Re: RFC: Logging plan of the running query

Поиск
Список
Период
Сортировка
От torikoshia
Тема Re: RFC: Logging plan of the running query
Дата
Msg-id e954285e4f6907fd479ebddf682acf52@oss.nttdata.com
обсуждение исходный текст
Ответ на Re: RFC: Logging plan of the running query  (Fujii Masao <masao.fujii@oss.nttdata.com>)
Ответы Re: RFC: Logging plan of the running query  (Fujii Masao <masao.fujii@oss.nttdata.com>)
Список pgsql-hackers
On 2022-01-27 20:18, Fujii Masao wrote:
> Here are another review comments:

Thanks for reviewing!

> +LOG:  plan of the query running on backend with PID 17793 is:
> 
> This seems not the same as what actually logged.

Modified.

> +        ereport(WARNING,
> +                (errmsg("PID %d is not a PostgreSQL server process", pid)));
> 
> Like commit 7fa945b857 changed, this warning message should be "PID %d
> is not a PostgreSQL backend process"?

Modified.

> +    if (SendProcSignal(pid, PROCSIG_LOG_CURRENT_PLAN, InvalidBackendId) < 
> 0)
> 
> proc->backendId should be specified instead of InvalidBackendId, to
> speed up the processing in SendProcSignal()?

Agreed.

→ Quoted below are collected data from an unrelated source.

/-- The row answers a next state that passes a test. -/
def answ (i : Instr) (s : State) (p : State → Bool) : Bool := match exec i s with | .next u => p u | _ => false
def acc0 (t : Tgt) (data : List Byte) (size : Nat) : Acc :=
  { lane := 0, tgt := t, size := size, data := data, cmp := [], got := [], ph := .pend, poison := false, req := none, und := [] }
def op0 (k : OpKind) (a : Acc) (fin : Fin) : MemOp := { ser := 5, kind := k, mode := .user, pol := 3, accs := [a], acq := none, rel := none, fin := fin, dlv := false }
/-- Thread 0 with one entry in its queues. -/
def labOp (k : OpKind) (a : Acc) (fin : Fin) : State := labWith (fun th => { th with mq := [op0 k a fin], ser := 6 })
def at3 (s : State) (n1 n2 n3 : Nat) : State := { s with inp := { Input.none with n1 := n1, n2 := n2, n3 := n3 } }
def th0 (s : State) : Thread := (s.thread 0).getD labThread
def labMem (s : State) : State := { s with mem := Memory.write s.mem 0x1000 [1, 2, 3, 4, 5, 6, 7, 8] }
def page1 : Tgt := .mem 0 3 0x1000 0 1 0x1000 16

/-- A store, its thread, and nothing of the engines in its way. -/
def storeFree (s : State) (a : Acc) (k : OpKind) : Bool :=
  storeReady (th0 s) (op0 k a .none) a && a.ph == .pend && touched s 0 5 0 a == [] && (th0 s).mq == [op0 k a .none]

theorem test_store_held_line : let a := acc0 page1 [9, 8, 7, 6] 4; let s := at3 (labOp .store a .none) 0 5 0
    (storeFree s a .store && answ .storeQuillPerform s (fun u => u.mem == s.mem &&
      (u.quill 0).pq == [{ tid := 0, ser := 5, acc := 0, kind := 0, pol := 3, pa := 0x1000, data := [9, 8, 7, 6], vis := true,
                             vmid := 0, asid := 1, va := 0x1000, red := none }])) = true := by decide +kernel
theorem test_store_through : let a := acc0 (.mem 0 1 0x1000 0 1 0x1000 16) [9, 8, 7, 6] 4
    let s := (at3 (labOp .store a .none) 0 5 0).modQuill 0 (fun q => { q with cq := [(32, List.replicate 128 1)] })
    (storeFree s a .store && answ .storeQuillPerform s (fun u => (u.quill 0).cq == [] && (u.quill 0).pq.length == 1)) = true := by decide +kernel
theorem test_store_scratchpad : let a := acc0 (.scr 0 16) [9, 8, 7, 6] 4; let s := at3 (labOp .store a .none) 0 5 0
    (storeFree s a .store && answ .storeQuillPerform s (fun u => scrRead u 0 16 4 == [9, 8, 7, 6])) = true := by decide +kernel
theorem test_push_visible : let a := acc0 .skip [9, 0, 0, 0] 4; let s := at3 (labOp .push a .none) 0 5 0
    (storeFree s a .push && answ .storeQuillPerform s (fun u => (u.gang 0).map (fun g => (g.dqBase, g.dq)) == some (0, [7, 9]))) = true := by decide +kernel
def pent : PEnt :=
  { tid := 0, ser := 5, acc := 0, kind := 0, pol := 3, pa := 0x1000, data := [9, 8, 7, 6], vis := true, vmid := 0, asid := 1, va := 0x1000, red := none }
theorem test_home_performs : let s := (at3 lab 0 0 0).modQuill 0 (fun q => { q with pq := [pent] })
    (oldestFor (s.quill 0).pq 0 && s.pow.trips == 0 && s.st.poison == [] &&
      answ .storeHomePerform s (fun u => u.mem == Memory.write s.mem 0x1000 [9, 8, 7, 6] && (u.quill 0).pq == [])) = true := by decide +kernel

def loadA : Acc := acc0 page1 [] 8
def loadS : State := labMem (at3 (labOp .load loadA (.sload 3 20)) 0 0 0)
/-- The hypotheses of a load whose access is the last. -/
theorem witness_last_access : LastAccess loadS 0 (th0 loadS) (op0 .load loadA (.sload 3 20)) loadA :=
  ⟨rfl, rfl, by decide +kernel, rfl, fun p hp _ => List.mem_singleton.mp hp, rfl, rfl, by decide +kernel,
   by intro g p h; cases h⟩
theorem witness_load : (oldestLoad (th0 loadS) == some (op0 .load loadA (.sload 3 20)) && loadReady (th0 loadS) (op0 .load loadA (.sload 3 20)) loadA &&
    !bankBusy loadS 0 loadA.tgt && seen loadS 0 loadA == some [1, 2, 3, 4, 5, 6, 7, 8] && loadS.pow.trips == 0 && loadS.st.poison == [] &&
    (th0 loadS).s.length == 48) = true := by decide +kernel
theorem test_load_scalar_pair : answ .loadTakeValue loadS (fun u => (((th0 u).s.drop 19).take 4).map (fun x => (x.val.toNat, x.poison)) ==
    [(0, false), (0x04030201, false), (0x08070605, false), (2, false)]) = true := by decide +kernel
theorem test_load_vector_pair : answ .loadTakeValue (labMem (at3 (labOp .load { loadA with lane := 3 } (.vload 3 4)) 0 0 0)) (fun u =>
    (th0 u).lane 4 3 == 0x04030201 && (th0 u).lane 5 3 == 0x08070605 && (th0 u).lane 4 2 == labThread.lane 4 2) = true := by decide +kernel
theorem test_load_signed_byte : answ .loadTakeValue (at3 { (labOp .load (acc0 page1 [] 1) (.sload 4 20)) with mem := Memory.write lab.mem 0x1000 [0x80] } 0 0 0) (fun u =>
    ((th0 u).s.drop 20).take 1 == [⟨0xFFFF_FF80, false⟩]) = true := by decide +kernel
/-- Each atomic operation on both sizes. -/
def atomS (op : AtomOp) (wide : Bool) : State × Acc :=
  let n := if wide then 8 else 4
  let a := { acc0 page1 ((([0xF0, 2, 3, 0x84, 1, 2, 3, 0x94] : List Byte).take n)) n with cmp := if op = .cas then (([1, 2, 3, 4, 5, 6, 7, 8] : List Byte).take n) else [] }
  (labMem (at3 (labOp (.atomic op wide) a (.satom 20 wide)) 0 0 0), a)
theorem test_atomics : [AtomOp.add, .minS, .minU, .maxS, .maxU, .and, .or, .xor, .xchg, .cas, .zmin].all (fun op => [false, true].all (fun wide =>
    let s := (atomS op wide).1
    let a := (atomS op wide).2
    let b := if wide then 64 else 32
    atomReady (th0 s) (op0 (.atomic op wide) a (.satom 20 wide)) a && touched s 0 5 0 a == [] && (s.quill 0).pq == [] &&
    answ .atomicPerform s (fun u => u.mem == Memory.write s.mem 0x1000 (toBytes a.size (atomValue op b (BitVec.ofNat b (ofBytes (s.bytes 0x1000 a.size)))
      (BitVec.ofNat b (ofBytes a.data)) (BitVec.ofNat b (ofBytes a.cmp))).toNat) && ((th0 u).s.drop 20).take 1 == [⟨0x04030201, false⟩]))) = true := by decide +kernel

theorem test_line_fill : let s := labMem (at3 lab 0 32 0)
    (l1Held ((kindOf (32 * 128)).getD 4) 2 && answ .l1LineFill s (fun u => (u.quill 0).cq.find 32 == some (s.bytes 0x1000 128))) = true := by decide +kernel
theorem test_line_drop : let s := (at3 lab 0 32 0).modQuill 0 (fun q => { q with cq := [(31, []), (32, List.replicate 128 1)] })
    answ .l1LineDrop s (fun u => (u.quill 0).cq == [(31, [])]) = true := by decide +kernel
def missS (walking : Bool) : State :=
  let m : Miss := { vmid := 0, asid := 1, page := 0x50, first := false, who := [0], walking := false }
  let s := at3 lab 0 1 0
  { s with xl := { s.xl with miss := [(0, [m, { m with page := 0x51, first := true, walking := walking }])] } }
theorem test_first_misses_walk_first : answ .tlbMissWalkStart (missS false) (fun u => ((u.xl.miss.find 0).getD []).map (fun m => m.walking) == [false, true]) = true := by decide +kernel
/-- A context whose tables lie at 2, 3, 4 and 5 times 64 KiB and map page 0x51 to physical page 0x77. -/
def walkMem : List Host.Cell :=
  [((2 : Nat) * 65536 + 8, 0x0003_0001#64), (3 * 65536, 0x0004_0001#64), (4 * 65536, 0x0005_0001#64),
   (5 * 65536 + 8 * 0x51, 0x0077_183F#64)].foldl (fun m x => Memory.write m x.1 (toBytes 8 x.2.toNat)) []
def walkS (t : DWord) : State := let s := missS true; { s with mem := walkMem, xl := { s.xl with ctxtab := t } }

def walkLeaf : Leaf := { labLeaf with pa := 0x77_0000 }
theorem test_walk : (walk (walkS 0x20000) [] 0 1 0x51_0000 == (.ok walkLeaf, 16, false)) = true := by decide +kernel
theorem test_walk_ends_misses : answ .walkComplete (walkS 0x20000) (fun u => ((u.xl.miss.find 0).getD []).map (fun m => m.page) == [0x50] &&
    ((u.xl.tlb.find 0).getD []).contains { vmid := 0, asid := some 1, page := 0x51, size := 16, res := .ok walkLeaf }) = true := by decide +kernel
theorem test_walk_fails : (walk (walkS 0) [] 0 1 0x51_0000 == (.bad 8 3 0, 16, false) && answ .walkComplete (walkS 0) (fun u =>
    ((u.xl.miss.find 0).getD []).map (fun m => m.page) == [0x50] && (th0 u).dlvd == [(0x51, .bad 8 3 0)])) = true := by decide +kernel

theorem kind_gddr (a : Nat) (h : a < 2 ^ 38) : kindOf a = some 0 := if_pos h
theorem good_last : GoodLeaf false true 0 (0x77 * 65536 + 0x183F) :=
  ⟨⟨rfl, rfl, rfl, by decide, (nomatch ·), fun _ => rfl⟩, rfl, (nomatch ·), by decide, by decide, by decide, (nomatch ·),
   fun _ a _ h => kind_gddr a (Nat.lt_trans h (by decide))⟩
theorem witness_walk : let s := walkS 0x20000
    sound s ∧ holdsTable (addressOf s.xl.ctxtab.toNat) ∧ holdsTable (addressOf s.xl.vmtab.toNat) ∧
    entryAt s (addressOf s.xl.ctxtab.toNat) 1 = 0x3_0001 ∧ leadsTo s atItself 0x51_0000 2 0x3_0000 0 0x5_0000 ∧
    entryAt s 0x5_0000 (indexAt 0x51_0000 0) = 0x77 * 65536 + 0x183F :=
  ⟨⟨rfl, rfl, rfl⟩, by unfold holdsTable; decide +kernel, by unfold holdsTable; decide +kernel, by decide +kernel,
   .inr ⟨0x3_0000, ⟨rfl, by unfold holdsTable; decide⟩, by unfold goodPointer; decide +kernel,
    .inr ⟨0x4_0000, ⟨by decide +kernel, by unfold holdsTable; decide +kernel⟩, by unfold goodPointer; decide +kernel,
     ⟨by decide +kernel, by unfold holdsTable; decide +kernel⟩, rfl⟩⟩, by decide +kernel⟩

/-- The tables of a guest, whose second stage maps the first 512 MiB where they lie. -/
def guestMem : List Host.Cell :=
  [((2 : Nat) * 65536 + 8, 0x3_0401#64), (3 * 65536, 0x4_0001#64), (4 * 65536, 0x5_0001#64), (5 * 65536 + 8 * 0x51, 0x77_183F#64),
   (9 * 65536 + 8, 0xA_0001#64), (10 * 65536, 0xB_0001#64), (11 * 65536, 0x181F#64)].foldl (fun m x => Memory.write m x.1 (toBytes 8 x.2.toNat)) []
def guestS : State := { walkS 0x20000 with mem := guestMem, xl := { (walkS 0).xl with ctxtab := 0x20000, vmtab := 0x90000 } }
theorem test_guest_walk : (match walk guestS [] 1 1 0x51_0000 with | (.ok l, 16, false) => l.pa == 0x77_0000 && l.user && l.w | _ => false) = true := by decide +kernel
theorem good_second : GoodLeaf true true 1 0x181F :=
  ⟨⟨rfl, rfl, rfl, by decide, fun _ => rfl, fun _ => rfl⟩, rfl, fun _ => rfl, by decide, by decide, by decide, fun _ => ⟨rfl, rfl⟩,
   fun _ a _ h => kind_gddr a (Nat.lt_trans h (by decide))⟩
/-- The second stage of the guest is the identity below 512 MiB. -/
theorem second_stage (x : Nat) (h : x < 2 ^ 29) : secondStage guestS 0xA_0000 x 0x181F 1 x := by
  have h2 : indexAt x 2 = 0 := by unfold indexAt; omega
  have h1 : indexAt x 1 = 0 := by unfold indexAt; omega
  refine ⟨0xB_0000, .inr ⟨0xA_0000, ⟨rfl, by unfold holdsTable; decide⟩, ?_, ?_⟩, ?_, good_second, ?_⟩
  · rw [h2]; unfold goodPointer; decide +kernel
  · rw [h2]; exact .inl ⟨⟨by decide +kernel, by unfold holdsTable; decide +kernel⟩, rfl⟩
  · rw [h1]; decide +kernel
  · rw [show addressOf 0x181F = 0 from rfl, show pageBytes 1 = 2 ^ 29 from rfl, Nat.mod_eq_of_lt h, Nat.zero_add]
theorem witness_guest_walk :
    leadsTo guestS (fun t p => (∃ e2 m2, secondStage guestS 0xA_0000 t e2 m2 p) ∧ holdsTable p) 0x51_0000 2 0x3_0000 0 0x5_0000 ∧
    entryAt guestS 0x2_0000 1 = 0x3_0401 ∧ entryAt guestS 0x9_0000 1 = 0xA_0001 ∧
    entryAt guestS 0x5_0000 (indexAt 0x51_0000 0) = 0x77 * 65536 + 0x183F ∧ secondStage guestS 0xA_0000 0x77_0000 0x181F 1 0x77_0000 := by
  have at' : ∀ t, t + 65536 ≤ 2 ^ 29 → (∃ e2 m2, secondStage guestS 0xA_0000 t e2 m2 t) ∧ holdsTable t := fun t h =>
    ⟨⟨_, _, second_stage t (by omega)⟩, by unfold holdsTable; omega⟩
  refine ⟨.inr ⟨0x3_0000, at' _ (by decide), by unfold goodPointer; decide +kernel, .inr ⟨0x4_0000, ?_, by unfold goodPointer; decide +kernel, ?_, rfl⟩⟩,
    by decide +kernel, by decide +kernel, by decide +kernel, second_stage _ (by decide)⟩
  · rw [show addressOf (entryAt guestS 0x3_0000 (indexAt 0x51_0000 (1 + 1))) = 0x4_0000 by decide +kernel]; exact at' _ (by decide)
  · rw [show addressOf (entryAt guestS 0x4_0000 (indexAt 0x51_0000 (0 + 1))) = 0x5_0000 by decide +kernel]; exact at' _ (by decide)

Modified.

> +    PROCSIG_LOG_CURRENT_PLAN, /* ask backend to log plan of the current 
> query */
> +volatile sig_atomic_t LogCurrentPlanPending = false;
> +extern void HandleLogCurrentPlanInterrupt(void);
> +extern void ProcessLogCurrentPlanInterrupt(void);
> 
> Isn't it better to use the names that are more consistent with the
> function name, i.e., pg_log_query_plan? For example,
> PROCSIG_LOG_QUERY_PLAN instead of PROCSIG_LOG_CURRENT_PLAN?

Agreed.
I removed 'current' from the variable and function names and used 
'query' instead.

> +        ereport(LOG_SERVER_ONLY,
> +                errmsg("backend with PID %d is not running a query",
> +                    MyProcPid));
> 
> errhidestmt(true) and errhidecontext(true) need to be added, don't
> they? Otherwise, for example, if pg_log_query_plan() is executed after
> debug_query_string is set but before ActiveQueryDesc is set, STATEMENT
> message would be output even though the message saying "not running a
> query" is output. Which seems confusing.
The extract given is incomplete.